_DIRECTIONS_:
The listing below must be given again in full, exactly.

_STORED DATA_:

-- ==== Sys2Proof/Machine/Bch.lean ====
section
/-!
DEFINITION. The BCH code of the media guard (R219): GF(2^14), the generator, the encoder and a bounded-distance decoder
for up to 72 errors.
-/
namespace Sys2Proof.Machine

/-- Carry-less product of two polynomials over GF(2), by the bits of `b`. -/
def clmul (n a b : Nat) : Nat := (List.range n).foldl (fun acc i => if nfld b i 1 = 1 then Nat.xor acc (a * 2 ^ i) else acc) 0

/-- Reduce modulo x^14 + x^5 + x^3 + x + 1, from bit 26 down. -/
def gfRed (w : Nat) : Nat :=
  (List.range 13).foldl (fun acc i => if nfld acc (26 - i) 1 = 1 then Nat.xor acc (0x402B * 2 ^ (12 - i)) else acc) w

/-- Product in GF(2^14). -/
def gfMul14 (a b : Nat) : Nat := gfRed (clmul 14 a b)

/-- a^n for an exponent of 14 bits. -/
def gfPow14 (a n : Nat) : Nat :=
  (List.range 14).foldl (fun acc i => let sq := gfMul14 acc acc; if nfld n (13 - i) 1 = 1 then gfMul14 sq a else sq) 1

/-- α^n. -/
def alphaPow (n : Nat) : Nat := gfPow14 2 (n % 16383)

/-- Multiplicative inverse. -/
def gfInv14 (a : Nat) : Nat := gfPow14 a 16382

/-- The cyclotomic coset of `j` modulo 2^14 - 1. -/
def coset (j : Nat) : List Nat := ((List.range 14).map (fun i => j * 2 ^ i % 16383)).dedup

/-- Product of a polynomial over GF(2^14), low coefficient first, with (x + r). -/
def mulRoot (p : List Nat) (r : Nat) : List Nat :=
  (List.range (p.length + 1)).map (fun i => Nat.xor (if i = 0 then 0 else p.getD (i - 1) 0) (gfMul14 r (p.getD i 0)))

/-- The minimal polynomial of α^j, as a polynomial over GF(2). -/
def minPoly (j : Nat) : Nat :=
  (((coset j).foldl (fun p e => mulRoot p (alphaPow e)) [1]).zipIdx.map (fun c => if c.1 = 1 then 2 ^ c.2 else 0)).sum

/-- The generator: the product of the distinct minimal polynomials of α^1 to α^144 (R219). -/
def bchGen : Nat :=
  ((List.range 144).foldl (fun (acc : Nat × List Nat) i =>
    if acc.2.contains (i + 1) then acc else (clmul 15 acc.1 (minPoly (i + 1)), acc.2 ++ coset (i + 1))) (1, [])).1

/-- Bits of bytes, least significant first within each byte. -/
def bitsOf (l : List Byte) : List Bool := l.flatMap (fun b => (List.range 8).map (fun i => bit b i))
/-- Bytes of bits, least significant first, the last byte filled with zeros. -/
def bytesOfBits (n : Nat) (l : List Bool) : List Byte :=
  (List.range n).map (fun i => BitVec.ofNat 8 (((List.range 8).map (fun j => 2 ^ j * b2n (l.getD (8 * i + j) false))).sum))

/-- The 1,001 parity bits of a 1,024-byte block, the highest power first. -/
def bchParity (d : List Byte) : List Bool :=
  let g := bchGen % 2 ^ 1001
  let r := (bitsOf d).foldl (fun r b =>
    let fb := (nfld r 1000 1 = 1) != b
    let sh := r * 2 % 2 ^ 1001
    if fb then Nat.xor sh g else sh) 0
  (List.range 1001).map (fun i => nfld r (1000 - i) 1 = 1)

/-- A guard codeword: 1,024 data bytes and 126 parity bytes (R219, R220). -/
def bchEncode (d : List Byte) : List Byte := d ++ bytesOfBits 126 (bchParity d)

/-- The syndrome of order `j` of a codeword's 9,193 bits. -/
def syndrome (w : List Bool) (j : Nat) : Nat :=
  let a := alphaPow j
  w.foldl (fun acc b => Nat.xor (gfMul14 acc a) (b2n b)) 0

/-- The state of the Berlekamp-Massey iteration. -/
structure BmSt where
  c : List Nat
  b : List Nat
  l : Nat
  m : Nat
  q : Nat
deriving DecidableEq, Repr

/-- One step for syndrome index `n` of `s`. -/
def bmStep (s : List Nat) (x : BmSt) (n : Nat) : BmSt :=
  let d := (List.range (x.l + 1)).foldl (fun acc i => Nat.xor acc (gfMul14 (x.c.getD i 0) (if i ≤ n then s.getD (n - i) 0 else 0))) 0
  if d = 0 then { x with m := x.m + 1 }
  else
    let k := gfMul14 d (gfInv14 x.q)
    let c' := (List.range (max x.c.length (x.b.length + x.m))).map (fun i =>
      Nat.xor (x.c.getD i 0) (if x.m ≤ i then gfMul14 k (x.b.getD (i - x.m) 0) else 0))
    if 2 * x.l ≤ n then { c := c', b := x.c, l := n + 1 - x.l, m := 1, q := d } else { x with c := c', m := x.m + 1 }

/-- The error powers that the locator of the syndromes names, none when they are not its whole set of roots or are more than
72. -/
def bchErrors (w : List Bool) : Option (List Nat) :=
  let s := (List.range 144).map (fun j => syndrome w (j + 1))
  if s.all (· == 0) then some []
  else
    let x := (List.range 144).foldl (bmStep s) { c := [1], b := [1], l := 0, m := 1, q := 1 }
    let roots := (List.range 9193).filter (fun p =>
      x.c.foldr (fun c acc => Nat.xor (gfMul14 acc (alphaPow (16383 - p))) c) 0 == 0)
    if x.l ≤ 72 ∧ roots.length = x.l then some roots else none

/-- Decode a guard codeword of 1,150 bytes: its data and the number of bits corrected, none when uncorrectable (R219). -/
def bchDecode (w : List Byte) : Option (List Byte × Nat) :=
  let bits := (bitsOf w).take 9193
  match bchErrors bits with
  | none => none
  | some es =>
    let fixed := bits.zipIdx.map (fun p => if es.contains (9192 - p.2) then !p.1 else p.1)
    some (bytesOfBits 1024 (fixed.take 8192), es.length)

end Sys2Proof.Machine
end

_ANSWER FOR THE TASK_:
-- ==== Sys2Proof/Machine/Bch.lean ====
section
/-!
DEFINITION. The BCH code of the media guard (R219): GF(2^14), the generator, the encoder and a bounded-distance decoder
for up to 72 errors.
-/
namespace Sys2Proof.Machine

/-- Carry-less product of two polynomials over GF(2), by the bits of `b`. -/
def clmul (n a b : Nat) : Nat := (List.range n).foldl (fun acc i => if nfld b i 1 = 1 then Nat.xor acc (a * 2 ^ i) else acc) 0

/-- Reduce modulo x^14 + x^5 + x^3 + x + 1, from bit 26 down. -/
def gfRed (w : Nat) : Nat :=
  (List.range 13).foldl (fun acc i => if nfld acc (26 - i) 1 = 1 then Nat.xor acc (0x402B * 2 ^ (12 - i)) else acc) w

/-- Product in GF(2^14). -/
def gfMul14 (a b : Nat) : Nat := gfRed (clmul 14 a b)

/-- a^n for an exponent of 14 bits. -/
def gfPow14 (a n : Nat) : Nat :=
  (List.range 14).foldl (fun acc i => let sq := gfMul14 acc acc; if nfld n (13 - i) 1 = 1 then gfMul14 sq a else sq) 1

/-- α^n. -/
def alphaPow (n : Nat) : Nat := gfPow14 2 (n % 16383)

/-- Multiplicative inverse. -/
def gfInv14 (a : Nat) : Nat := gfPow14 a 16382

/-- The cyclotomic coset of `j` modulo 2^14 - 1. -/
def coset (j : Nat) : List Nat := ((List.range 14).map (fun i => j * 2 ^ i % 16383)).dedup

/-- Product of a polynomial over GF(2^14), low coefficient first, with (x + r). -/
def mulRoot (p : List Nat) (r : Nat) : List Nat :=
  (List.range (p.length + 1)).map (fun i => Nat.xor (if i = 0 then 0 else p.getD (i - 1) 0) (gfMul14 r (p.getD i 0)))

/-- The minimal polynomial of α^j, as a polynomial over GF(2). -/
def minPoly (j : Nat) : Nat :=
  (((coset j).foldl (fun p e => mulRoot p (alphaPow e)) [1]).zipIdx.map (fun c => if c.1 = 1 then 2 ^ c.2 else 0)).sum

/-- The generator: the product of the distinct minimal polynomials of α^1 to α^144 (R219). -/
def bchGen : Nat :=
  ((List.range 144).foldl (fun (acc : Nat × List Nat) i =>
    if acc.2.contains (i + 1) then acc else (clmul 15 acc.1 (minPoly (i + 1)), acc.2 ++ coset (i + 1))) (1, [])).1

/-- Bits of bytes, least significant first within each byte. -/
def bitsOf (l : List Byte) : List Bool := l.flatMap (fun b => (List.range 8).map (fun i => bit b i))
/-- Bytes of bits, least significant first, the last byte filled with zeros. -/
def bytesOfBits (n : Nat) (l : List Bool) : List Byte :=
  (List.range n).map (fun i => BitVec.ofNat 8 (((List.range 8).map (fun j => 2 ^ j * b2n (l.getD (8 * i + j) false))).sum))

/-- The 1,001 parity bits of a 1,024-byte block, the highest power first. -/
def bchParity (d : List Byte) : List Bool :=
  let g := bchGen % 2 ^ 1001
  let r := (bitsOf d).foldl (fun r b =>
    let fb := (nfld r 1000 1 = 1) != b
    let sh := r * 2 % 2 ^ 1001
    if fb then Nat.xor sh g else sh) 0
  (List.range 1001).map (fun i => nfld r (1000 - i) 1 = 1)

/-- A guard codeword: 1,024 data bytes and 126 parity bytes (R219, R220). -/
def bchEncode (d : List Byte) : List Byte := d ++ bytesOfBits 126 (bchParity d)

/-- The syndrome of order `j` of a codeword's 9,193 bits. -/
def syndrome (w : List Bool) (j : Nat) : Nat :=
  let a := alphaPow j
  w.foldl (fun acc b => Nat.xor (gfMul14 acc a) (b2n b)) 0

/-- The state of the Berlekamp-Massey iteration. -/
structure BmSt where
  c : List Nat
  b : List Nat
  l : Nat
  m : Nat
  q : Nat
deriving DecidableEq, Repr

/-- One step for syndrome index `n` of `s`. -/
def bmStep (s : List Nat) (x : BmSt) (n : Nat) : BmSt :=
  let d := (List.range (x.l + 1)).foldl (fun acc i => Nat.xor acc (gfMul14 (x.c.getD i 0) (if i ≤ n then s.getD (n - i) 0 else 0))) 0
  if d = 0 then { x with m := x.m + 1 }
  else
    let k := gfMul14 d (gfInv14 x.q)
    let c' := (List.range (max x.c.length (x.b.length + x.m))).map (fun i =>
      Nat.xor (x.c.getD i 0) (if x.m ≤ i then gfMul14 k (x.b.getD (i - x.m) 0) else 0))
    if 2 * x.l ≤ n then { c := c', b := x.c, l := n + 1 - x.l, m := 1, q := d } else { x with c := c', m := x.m + 1 }

/-- The error powers that the locator of the syndromes names, none when they are not its whole set of roots or are more than
72. -/
def bchErrors (w : List Bool) : Option (List Nat) :=
  let s := (List.range 144).map (fun j => syndrome w (j + 1))
  if s.all (· == 0) then some []
  else
    let x := (List.range 144).foldl (bmStep s) { c := [1], b := [1], l := 0, m := 1, q := 1 }
    let roots := (List.range 9193).filter (fun p =>
      x.c.foldr (fun c acc => Nat.xor (gfMul14 acc (alphaPow (16383 - p))) c) 0 == 0)
    if x.l ≤ 72 ∧ roots.length = x.l then some roots else none

/-- Decode a guard codeword of 1,150 bytes: its data and the number of bits corrected, none when uncorrectable (R219). -/
def bchDecode (w : List Byte) : Option (List Byte × Nat) :=
  let bits := (bitsOf w).take 9193
  match bchErrors bits with
  | none => none
  | some es =>
    let fixed := bits.zipIdx.map (fun p => if es.contains (9192 - p.2) then !p.1 else p.1)
    some (bytesOfBits 1024 (fixed.take 8192), es.length)

end Sys2Proof.Machine
end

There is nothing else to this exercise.